Authors: Yiwei Shi, Mengyue Yang, Qi Zhang, Weinan Zhang, Cunjia Liu, Weiru Liu
Abstract: In many real-world scenarios, such as gas leak detection or environmental
pollutant tracking, solving the Inverse Source Localization and
Characterization problem involves navigating complex, dynamic fields with
sparse and noisy observations. Traditional methods face significant challenges,
including partial observability, temporal and spatial dynamics,
out-of-distribution generalization, and reward sparsity. To address these
issues, we propose a hierarchical framework that integrates Bayesian inference
and reinforcement learning. The framework leverages an attention-enhanced
particle filtering mechanism for efficient and accurate belief updates, and
incorporates two complementary execution strategies: Attention Particle
Filtering Planning and Attention Particle Filtering Reinforcement Learning.

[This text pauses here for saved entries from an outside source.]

-- ==== Sys2Proof/Syntax.lean ====
section
/-! DEFINITION. The commands of the K16: the packets, words, frames and events they carry, and `Instr`, with one
constructor per row of the table of operations and events. -/

namespace Sys2Proof

/-! ## Fylos packets (R399 to R402) -/

/-- Where a command comes from (R405): a ring pair, UDP with the sender's address and port and the port it arrived on, or
another device of the stack that forwards it (R411) and whether it took it from a ring. -/
inductive Source
  | ring (n : Nat)
  | udp (addr : List Byte) (port : Nat) (ingress : Nat)
  | stack (device : Nat) (pcie : Bool)
  deriving DecidableEq, Repr

/-- One parameter (R402). -/
structure Tlv where
  typ : Nat
  val : List Byte
  deriving DecidableEq, Repr

/-- What a reply and a completion carry back of their command (R406, R407). -/
structure CmdRef where
  source : Source
  version : Nat
  opcode : Nat
  sequence : Nat
  target : Nat
  tagged : Bool
  deriving DecidableEq, Repr

/-- A command packet as it arrives (Table 15.1), without its opcode: the row of the table is the opcode.
`paramLen` is the header's field, `params` the parameter bytes that follow, `tag` the tag bytes that follow those. -/
structure Packet where
  source : Source
  magic : BitVec 16
  version : Byte
  flags : Byte
  status : BitVec 16
  sequence : BitVec 32
  target : BitVec 32
  paramLen : BitVec 32
  part : BitVec 16
  parts : BitVec 16
  sourceDevice : Byte
  rsvd : List Byte
  params : List Byte
  tag : List Byte
  deriving DecidableEq, Repr

/-! ## Voice engine words (R352 to R366) -/

/-- The address mode of a general move (R356). -/
inductive AMode
  | plain | postN | postInc | indexed
  deriving DecidableEq, Repr

/-- The class of an address register (Tables 13.3 and 13.4). -/
inductive AClass
  | p | q | n | m
  deriving DecidableEq, Repr

/-- One move field (Table 13.3). The even register of `LD.L` and `ST.L` is given by its half. -/
inductive Move
  | nop
  | ldQ (r ptr : Fin 8) (mode : AMode)
  | stQ (r ptr : Fin 8) (mode : AMode)
  | ldW (r : Fin 16) (ptr : Fin 8) (mode : AMode)
  | ldH (r : Fin 16) (ptr : Fin 8) (mode : AMode)
  | stW (r : Fin 16) (ptr : Fin 8) (mode : AMode)
  | stH (r : Fin 16) (ptr : Fin 8) (mode : AMode)
  | ldA (cls : AClass) (idx ptr : Fin 8) (mode : AMode)
  | stAC (k shift ptr : Fin 8) (form : Bool)
  | ldL (half ptr : Fin 8) (mode : AMode)
  | stL (half ptr : Fin 8) (mode : AMode)
  deriving DecidableEq, Repr

/-- The slot of a PARALLEL word (Table 13.4). -/
inductive Slot
  | nop
  | aadd (qside : Bool) (k : Fin 8) (i : BitVec 6)
  | amov (dst : AClass) (di : Fin 8) (src : AClass) (si : Fin 8)
  | xferIn (cls : AClass) (idx : Fin 8) (d : Fin 16)
  | xferOut (cls : AClass) (idx : Fin 8) (d : Fin 16)
  | rep (n1 : BitVec 10)
  | replc
  | lci (i : BitVec 10)
  deriving DecidableEq, Repr
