-- ==== Sys2Proof/Machine/FylosFront.lean ====
section
/-! DEFINITION. What every Fylos command passes before its own rules (R400 to R409, R420 to R428): framing, the UDP
checks, the header, the target, the parameters, the channel-settings row; and the one reply it then gets. -/

namespace Sys2Proof.Machine

/-- What a command's own rules are given: the command, its target ID, its parameters and the flags of a query. -/
structure Ctx where
  ref : CmdRef
  id : Nat
  params : List Param
  clear : Bool
  fixedOnly : Bool
  deriving DecidableEq, Repr

/-- What a command's own rules answer. -/
inductive Answer
  /-- A success-class reply, with what it carries, and the machine after the command. -/
  | done (status : Nat) (tlvs : List Tlv) (s : State)
  /-- As `done`, with what happens once the reply has left (R439). -/
  | fenced (f : Fence) (s : State)
  /-- Accepted: exactly one completion follows (R406); `after` is what the machine does once the reply is on its way. -/
  | accepted (s : State) (after : State → State := id)
  /-- Accepted, and complete at once: the completion follows the reply (R407). -/
  | completed (status : Nat) (tlvs : List Tlv) (s : State)
  /-- A refusal: nothing changes (R404). -/
  | refuse (status : Nat) (tlvs : List Tlv)

/-- The own rules of an opcode. -/
abbrev Body := Ctx → State → Answer

/-! ## Statuses (Table 15.7) -/

def stOk : Nat := 0x0000
def stNoChange : Nat := 0x0001
def stConfirmed : Nat := 0x0002
def stAccepted : Nat := 0x0100
def stBadHeader : Nat := 0x0200
def stUnknownOpcode : Nat := 0x0201
def stBadTlv : Nat := 0x0202
def stMissingParam : Nat := 0x0203
def stOutOfRange : Nat := 0x0204
def stBadTarget : Nat := 0x0205
def stBadBlock : Nat := 0x0206
def stBadShutterList : Nat := 0x0207
def stPairModeMismatch : Nat := 0x0208
def stBadKey : Nat := 0x0209
def stSrtpCtxNotFound : Nat := 0x020A
def stFlowNotFound : Nat := 0x020B
def stBadTemplate : Nat := 0x020C
def stTemplateNotFound : Nat := 0x020D
def stBadPayloadMap : Nat := 0x020E
def stRateMismatch : Nat := 0x020F
def stBadChain : Nat := 0x0210
def stBadTable : Nat := 0x0211
def stTableNotFound : Nat := 0x0212
def stBadPrompt : Nat := 0x0213
def stPromptNotFound : Nat := 0x0214
def stUserKernelBad : Nat := 0x0215
def stWrongState : Nat := 0x0300
def stChannelMigrating : Nat := 0x0301
def stLegUnbound : Nat := 0x0302
def stLegConflict : Nat := 0x0303
def stBlockUnavailable : Nat := 0x0304
def stFlowIdInUse : Nat := 0x0305
def stFlowExists : Nat := 0x0306
def stSrtpCtxInUse : Nat := 0x0307
def stTemplateInUse : Nat := 0x0308
def stShutterReplaced : Nat := 0x0309
def stTableProtected : Nat := 0x030A
def stTableInUse : Nat := 0x030B
def stPromptInUse : Nat := 0x030C
def stUserKernelInUse : Nat := 0x030D
def stGateBusy : Nat := 0x030E
def stDuplicateMismatch : Nat := 0x030F
def stNoThreadSlot : Nat := 0x0400
def stAdmissionCompute : Nat := 0x0401
def stAdmissionDram : Nat := 0x0402
def stFlowTableFull : Nat := 0x0403
def stTemplateTableFull : Nat := 0x0404
def stResamplerFull : Nat := 0x0405
def stTooManyDetectors : Nat := 0x0406
def stTableTooLarge : Nat := 0x0407
def stTableStoreFull : Nat := 0x0408
def stTableBusy : Nat := 0x0409
def stPromptStoreFull : Nat := 0x040A
def stPlayQueueFull : Nat := 0x040B
def stOutOfSpace : Nat := 0x040C
def stPendingLimit : Nat := 0x040D
def stAuthRequired : Nat := 0x0500
def stAuthReplay : Nat := 0x0501
def stNotPermitted : Nat := 0x0502
def stNoUdpKey : Nat := 0x0503
def stImageAuthFailed : Nat := 0x0504
def stVersionUnsupported : Nat := 0x0600
def stOpcodeVersion : Nat := 0x0601
def stReplyTooLarge : Nat := 0x0602
def stFeatureVersion : Nat := 0x0603
def stFormatUnreadable : Nat := 0x0604
def stInternalFault : Nat := 0x0700
def stCheckFailed : Nat := 0x0701
def stChannelFaulted : Nat := 0x0702
def stStackUnreachable : Nat := 0x0703
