-- ==== Sys2Proof/Machine/Resample.lean ====
section
/-! DEFINITION. The resampling arrays: chains, units, arithmetic, snapshot mode, drift, dissolves and synchronising
resets (R217 to R242). -/

namespace Sys2Proof.Machine

/-! ## The coefficient ROM (Tables 8.3 and 8.4) -/

/-- Taps, delay in quarter high-rate samples, MAC per high-rate sample of each half-band response (Table 8.3). -/
def halfBandTable : List (Nat × Nat × Nat) :=
  [(75, 148, 20), (51, 100, 14), (39, 76, 11), (95, 188, 25), (63, 124, 17), (47, 92, 13), (115, 228, 30),
   (79, 156, 21), (59, 116, 16), (139, 276, 36), (91, 180, 24), (71, 140, 19), (38, 27, 19), (26, 18, 13),
   (20, 14, 10), (48, 35, 24), (32, 23, 16), (24, 17, 12), (58, 42, 29), (40, 29, 20), (30, 21, 15), (70, 51, 35),
   (46, 33, 23), (36, 26, 18)]

def stageTaps (r : Nat) : Nat := ((halfBandTable[r]?).getD (0, 0, 0)).1
def stageDelay (r : Nat) : Nat := ((halfBandTable[r]?).getD (0, 0, 0)).2.1
def stageMac (r : Nat) : Nat := ((halfBandTable[r]?).getD (0, 0, 0)).2.2

/-- Word `k` of a half-band response (R228): past its taps 0; a linear-phase one, 0 to 11, is symmetric, and 0 at every even distance from
its centre but the centre itself. -/
def halfBandWord (r k : Nat) : Int :=
  let n := stageTaps r
  let c := (n - 1) / 2
  let j := if k < c then c - k else k - c
  if n ≤ k then 0
  else if 12 ≤ r then (Config.halfBand r k).toInt
  else if j ≠ 0 ∧ j % 2 = 0 then 0
  else (Config.halfBand r (c - j)).toInt

/-- Delay of a prototype in quarter samples (Table 8.4). -/
def protoDelay (p : Nat) : Nat := if p < 6 then 30 else if p = 6 then 5 else 7

/-! ## The chain of a stream (R223 to R225, R231) -/

def settingOf (t : Tab (List Byte)) (stream typ d : Nat) : Nat := settingNat t .resample stream typ d

/-- How often a rate halves while it stays at or above the output rate. -/
def downStages (fin fout : Nat) : Nat := if fout ≤ fin / 4 then 2 else if fout ≤ fin / 2 then 1 else 0

/-- n of R223. -/
def chainStages (fin fout oversample : Nat) : Nat := if fout < fin then downStages fin fout else oversample

/-- The interpolator's input rate over the chain input rate, as a rate in kHz (R223). -/
def chainFi (fin fout n : Nat) : Nat := if fout < fin then fin / 2 ^ n else fin * 2 ^ n

/-- STAGE_RESP permitted (Table 8.2). -/
def stagePermitted (n r : Nat) : Bool := decide (r < 12 ∨ n ≤ 2)

/-- PROTO permitted (Table 8.2). -/
def protoPermitted (fin fout n p : Nat) : Bool :=
  let down := decide (fout < fin)
  let fi := chainFi fin fout n
  if p = 0 ∨ p = 1 ∨ p = 6 then !down || fi == fout
  else if p = 2 then down && fi * 3 == fout * 4
  else if p = 3 ∨ p = 7 then down && (fi * 3 == fout * 4 || fi * 2 == fout * 3)
  else if p = 4 then !down && decide (1 ≤ n)
  else !down && decide (2 ≤ n)

/-- SNAPSHOT permitted (Table 8.2). -/
def snapshotPermitted (fin fout : Nat) : Bool := fin == fout && decide (fout ≤ 8)

/-- The default PROTO of a pair of rates (R231). -/
def defaultProto (fin fout n : Nat) : Nat := if protoPermitted fin fout n 6 then 6 else 7

/-- The PROTO in use before R225 is applied: the stored one, else the default. -/
def storedProto (t : Tab (List Byte)) (stream fin fout n : Nat) : Nat :=
  settingOf t stream 4 (defaultProto fin fout n)

/-- Whether the stored settings of a stream are permitted at its rates (R225). -/
def chainPermitted (t : Tab (List Byte)) (stream fin fout : Nat) : Bool :=
  let n := chainStages fin fout (settingOf t stream 2 0)
  stagePermitted n (settingOf t stream 3 14) && protoPermitted fin fout n (storedProto t stream fin fout n) &&
  (settingOf t stream 10 0 == 0 || snapshotPermitted fin fout)

/-- Whether stored STAGE_RESP and PROTO hold at these rates, as R225 judges them after a change of rate. -/
def respPermitted (t : Tab (List Byte)) (stream fin fout : Nat) : Bool :=
  let n := chainStages fin fout (settingOf t stream 2 0)
  stagePermitted n (settingOf t stream 3 14) && protoPermitted fin fout n (storedProto t stream fin fout n)

/-- The chain that a stream's settings give at its rates, in its zero state (R223, R225, R231): where STAGE_RESP or PROTO does not hold
there, that of the default settings. -/
def chainFor (t : Tab (List Byte)) (stream fin fout : Nat) : Chain :=
  let ok := respPermitted t stream fin fout
  let n := chainStages fin fout (if ok then settingOf t stream 2 0 else 0)
  let snap := ok && settingOf t stream 10 0 == 1 && snapshotPermitted fin fout
  let n1 := if snap then 0 else n
  { fin := fin, fout := fout, n := n1, stage := if ok then settingOf t stream 3 14 else 14,
    proto := if ok then storedProto t stream fin fout n else defaultProto fin fout n,
    shifts := (List.range 5).map (fun i => if ok then settingOf t stream (5 + i) 0 else 0), snap := snap,
    hist := List.replicate n1 [], odd := List.replicate n1 false }

/-- U of R224. -/
def ratioUnit : Nat := 0x0C000000

/-- RATIO of a chain (R224). -/
def chainRatio (c : Chain) : Nat := chainFi c.fin c.fout c.n * ratioUnit / c.fout

/-! ## Units (R219) -/

/-- The high rate of stage `j` (from 1), in kHz. -/
def highRate (c : Chain) (j : Nat) : Nat := if c.fout < c.fin then c.fin / 2 ^ (j - 1) else c.fin * 2 ^ j

/-- Units a chain holds. -/
def chainUnits (c : Chain) (crossing : Bool) : Nat :=
  let js := (List.range c.n).map (· + 1)
  let taps := stageTaps c.stage
  let h := c.n * (if c.fout < c.fin then taps else (taps + 1) / 2) + 16 + (if crossing then 8 else 0)
  let w := (js.map (fun j => stageMac c.stage * highRate c j * 1000)).sum + 32 * c.fout * 1000
  max ((2 * h + 63) / 64) ((w + 999999) / 1000000)

/-! ## Group delay and settle count (R229) -/

/-- Group delay in 1/64 input samples; in snapshot mode 2 - f (R235). -/
def chainDelay (c : Chain) : Nat :=
  if c.snap then 128 - c.fr / 3072 / 1024 else
  let js := (List.range c.n).map (· + 1)
  let down := decide (c.fout < c.fin)
  (js.map (fun j => if down then stageDelay c.stage * 16 * 2 ^ (j - 1) else stageDelay c.stage * 16 / 2 ^ j)).sum +
  (if down then protoDelay c.proto * 16 * 2 ^ c.n else protoDelay c.proto * 16 / 2 ^ c.n)

/-- Settle span in 1/64 input samples. -/
def chainSpan (c : Chain) : Nat :=
  let js := (List.range c.n).map (· + 1)
  let down := decide (c.fout < c.fin)
  let nt := stageTaps c.stage
  (js.map (fun j => if down then (nt - 1) * 64 * 2 ^ (j - 1) else ((nt + 1) / 2 - 1) * 64 / 2 ^ (j - 1))).sum +
  (if down then 15 * 64 * 2 ^ c.n else 15 * 64 / 2 ^ c.n)

/-- Settle count; 0 in snapshot mode (R235). -/
def settleCount (c : Chain) : Nat :=
  if c.snap then 0 else (chainSpan c * c.fout + c.fin * 64 - 1) / (c.fin * 64)

/-! ## Filtering (R226, R227, R235) -/

/-- The sum of coefficient times sample, the sample at offset `k` times `step` from the front. -/
def dot (h : Nat → Int) : Nat → List Int → Int
  | _, [] => 0
  | k, v :: r => h k * v + dot h (k + 1) r

/-- One input through one stage: its history, whether it now waits for a second input, its outputs before narrowing. A doubling stage
makes two outputs, each of every second word times 2, from half as many samples as it has taps. -/
def stageStep (down : Bool) (resp : Nat) (h : List Int) (odd : Bool) (v : Int) : List Int × Bool × List Int :=
  let n := stageTaps resp
  if down then
    let h1 := (v :: h).take n
    if odd then (h1, false, [dot (halfBandWord resp) 0 h1]) else (h1, true, [])
  else
    let h1 := (v :: h).take ((n + 1) / 2)
    (h1, odd, [dot (fun k => 2 * halfBandWord resp (2 * k)) 0 h1, dot (fun k => 2 * halfBandWord resp (2 * k + 1)) 0 h1])

/-- Inputs through one stage, in order, narrowed once each; the number of narrowings that saturate. -/
def stageRun (down : Bool) (resp shift : Nat) : List Int → Bool → List Int → List Int × Bool × List Int × Nat
  | h, odd, [] => (h, odd, [], 0)
  | h, odd, v :: r =>
    let a := stageStep down resp h odd v
    let outs := a.2.2.map (fun x => rne x (23 + shift))
    let b := stageRun down resp shift a.1 a.2.1 r
    (b.1, b.2.1, outs.map sat16 ++ b.2.2.1, (outs.filter saturates).length + b.2.2.2)

/-- Inputs through the stages from stage index `j`: histories, flags, outputs and saturations by stage. -/
def stagesRun (down : Bool) (resp : Nat) (shifts : List Nat) :
    Nat → List (List Int) → List Bool → List Int → List (List Int) × List Bool × List Int × List Nat
  | _, [], _, ins => ([], [], ins, [])
  | j, h :: hs, odds, ins =>
    let a := stageRun down resp ((shifts[j]?).getD 0) h (odds.headD false) ins
    let b := stagesRun down resp shifts (j + 1) hs odds.tail a.2.2.1
    (a.1 :: b.1, a.2.1 :: b.2.1, b.2.2.1, a.2.2.2 :: b.2.2.2)

/-- The interpolator inputs a chain keeps. -/
def chainKeep : Nat := 8192

/-- Inputs taken by a chain; the saturations by stage. -/
def chainPush (c : Chain) (ins : List Int) : Chain × List Nat :=
  let a := stagesRun (decide (c.fout < c.fin)) c.stage c.shifts 0 c.hist c.odd ins
  ({ c with hist := a.1, odd := a.2.1, x := (a.2.2.1.reverse ++ c.x).take chainKeep,
            newest := c.newest + a.2.2.1.length }, a.2.2.2)

/-- Interpolator input `i`; 0 where it has not come or is no longer kept. -/
def chainAt (c : Chain) (i : Int) : Int := if c.newest < i then 0 else (c.x[(c.newest - i).toNat]?).getD 0

/-- The position after one output's advance (R227). -/
def chainAdvance (c : Chain) (dr : Int) : Chain :=
  let ratio : Int := chainRatio c
  let adv := ratio * 2 ^ 32 + ratio * dr / 2 ^ 16
  let a := (c.fr : Int) * 2 ^ 32 + c.sub + adv
  let u : Int := (ratioUnit : Int) * 2 ^ 32
  let f := a % u
  { c with pos := c.pos + a / u, fr := (f / 2 ^ 32).toNat, sub := (f % 2 ^ 32).toNat }

/-- Coefficient `i` of a prototype; the word past the last reads 0 (R227). -/
def protoWord (p i : Nat) : Int := if i < 1024 then (Config.prototype p i).toInt else 0

/-- The accumulator of the interpolator at the present position (R227). -/
def polyAcc (c : Chain) : Int :=
  let p := c.fr / 3145728
  let w : Int := (c.fr % 3145728 / 3072 : Nat)
  ((List.range 16).map (fun (k : Nat) =>
    let c0 := protoWord c.proto (64 * k + p)
    (c0 + rne ((protoWord c.proto (64 * k + p + 1) - c0) * w) 10) * chainAt c (c.pos - (k : Int)))).sum

/-- The first sample after the latest boundary that an output's block reaches (R235). -/
def snapEdge (c : Chain) : Int := (c.edges.find? (fun e => decide (e ≤ c.pos + 2))).getD 0

/-- A sample of the snapshot block: one before the boundary is replaced by the first after it (R235). -/
def snapAt (c : Chain) (i : Int) : Int := chainAt c (if i < snapEdge c then snapEdge c else i)

/-- A boundary before input `i` of a chain. -/
def markEdge (c : Chain) (i : Int) : Chain := { c with edges := (i :: c.edges).take 64 }

/-- rne of a / b for positive b. -/
def rneDiv (a b : Int) : Int :=
  let q := a / b
  let r := a % b
  if 2 * r < b then q else if b < 2 * r then q + 1 else if q % 2 = 0 then q else q + 1
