-- ==== Sys2Proof/Machine/Time.lean ====
section
/-! DEFINITION. The time unit: the counter, steps and slews, the servo and the contact sheets (R106 to R139). -/

namespace Sys2Proof.Machine

/-! ## The counter (R106, R113) -/

/-- One nanosecond in units of 2^-48 ns. -/
def oneNs : Nat := 2 ^ 48

/-- The time counter in units of 2^-48 ns. -/
def State.counter48 (s : State) : Nat := (s.time.seconds * 1000000000 + s.time.ns) * oneNs + s.time.frac

/-- Powered time in units of 10 ps. -/
def State.now10 (s : State) : Nat := s.time.powered * 100 + s.time.poweredFrac * 100 / oneNs

/-- The time counter at a number of units of 2^-48 ns; the 64-bit seconds wrap (R106). -/
def counterAt (t : TimeUnit) (v : Int) : TimeUnit :=
  let n := (v % ((2 ^ 64 * 1000000000 * oneNs : Nat) : Int)).toNat
  { t with seconds := n / (1000000000 * oneNs), ns := n / oneNs % 1000000000, frac := n % oneNs }

/-- SLEW_RATE in units of 2^-48. -/
def slewUnits (ppm : Nat) : Int := (ppm * oneNs + 500000) / 1000000

/-- Whether a slew goes on: it pauses from COAST to the end of RAMP, whose increment has no slew term (R110, R485). -/
def State.slews (s : State) : Bool :=
  match s.clocks.ctrl with
  | .start | .locked | .hold => true
  | .coast | .frost | .acquire | .ramp => false

/-- The slew term of R108 while a slew has something left to remove. -/
def TimeUnit.slewTerm (t : TimeUnit) : Int :=
  match t.slew with | some (_ + 1) => -(slewUnits t.slewRate) | _ => 0

/-- How far the counter moves in `n` units of 2^-48 ns, with or without its slew. -/
def TimeUnit.advance (t : TimeUnit) (slews : Bool) (n : Nat) : Int :=
  n + n * (t.corr + (if slews then t.slewTerm else 0)) / (oneNs : Int)

/-- The counter, in units of 2^-48 ns, and its epoch as they stood `d` units of 10 ps of powered time ago, before a step in
between (R113). -/
def State.counterAgo (s : State) (d : Nat) : Int × BitVec 16 :=
  let back : Int := s.counter48 - s.time.advance s.slews (d * oneNs / 100)
  match s.time.lastStep with
  | some (t, a, e) => if s.now10 < t + d then (back - a, e) else (back, s.time.epoch)
  | none => (back, s.time.epoch)

/-- The fraction as registers show it: 32 bits (R108). -/
def TimeUnit.frac32 (t : TimeUnit) : Nat := t.frac / 2 ^ 16

/-- A stamp at a counter value in units of 2^-48 ns (R115). -/
def stampAt (v : Int) (epoch : Nat) : Stamp :=
  let t := counterAt {} v
  { seconds := t.seconds, ns := t.ns, frac := t.frac / 2 ^ 32, epoch := epoch }

/-- The bytes of a stamp (R455). -/
def stampBytes (t : Stamp) : List Byte := beBytes 8 t.seconds ++ beBytes 4 t.ns ++ beBytes 2 t.frac ++ beBytes 2 t.epoch

/-- A stamp in units of 2^-16 ns. -/
def stamp16 (t : Stamp) : Nat := (t.seconds * 1000000000 + t.ns) * 2 ^ 16 + t.frac

/-! ## Contact sheets (R121 to R126) -/

def State.sheet (s : State) (p : Nat) : Sheet := tabGet s.time.sheets p {}
def State.setSheet (s : State) (p : Nat) (v : Sheet) : State :=
  { s with time := { s.time with sheets := tabSet s.time.sheets p v {} } }

/-- Capacity of a contact sheet. -/
def sheetSize : Nat := 64

/-- A time counter of Table 4.10 advanced. -/
def State.bumpTime (s : State) (i : Nat) : State :=
  { s with time := { s.time with counts := bump s.time.counts i } }

/-- The watermark of port `p` set as the count rises from 47 to 48 (R125). -/
def State.watermark (s : State) (p : Nat) : State :=
  let h := s.sheet p
  if h.entries.length ≠ 48 then s
  else
    let s1 := s.setSheet p { h with wm := true }
    if s.time.hostOwner then
      let s2 := if h.wmIe then s1.signal (5 + p) else s1
      s2.notify .time 0x0F0E 5 p [beBytes 4 48, beBytes 4 h.pendingLost]
    else s1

These approaches optimize exploration and adaptation under uncertainty.
Theoretical analysis proves the convergence of the attention-enhanced particle
filter, while extensive experiments across diverse scenarios validate the
framework’s superior accuracy, adaptability, and computational efficiency. Our
results highlight the framework’s potential for broad applications in dynamic
field estimation tasks.
Source: http://arxiv.org/abs/2501.13084v1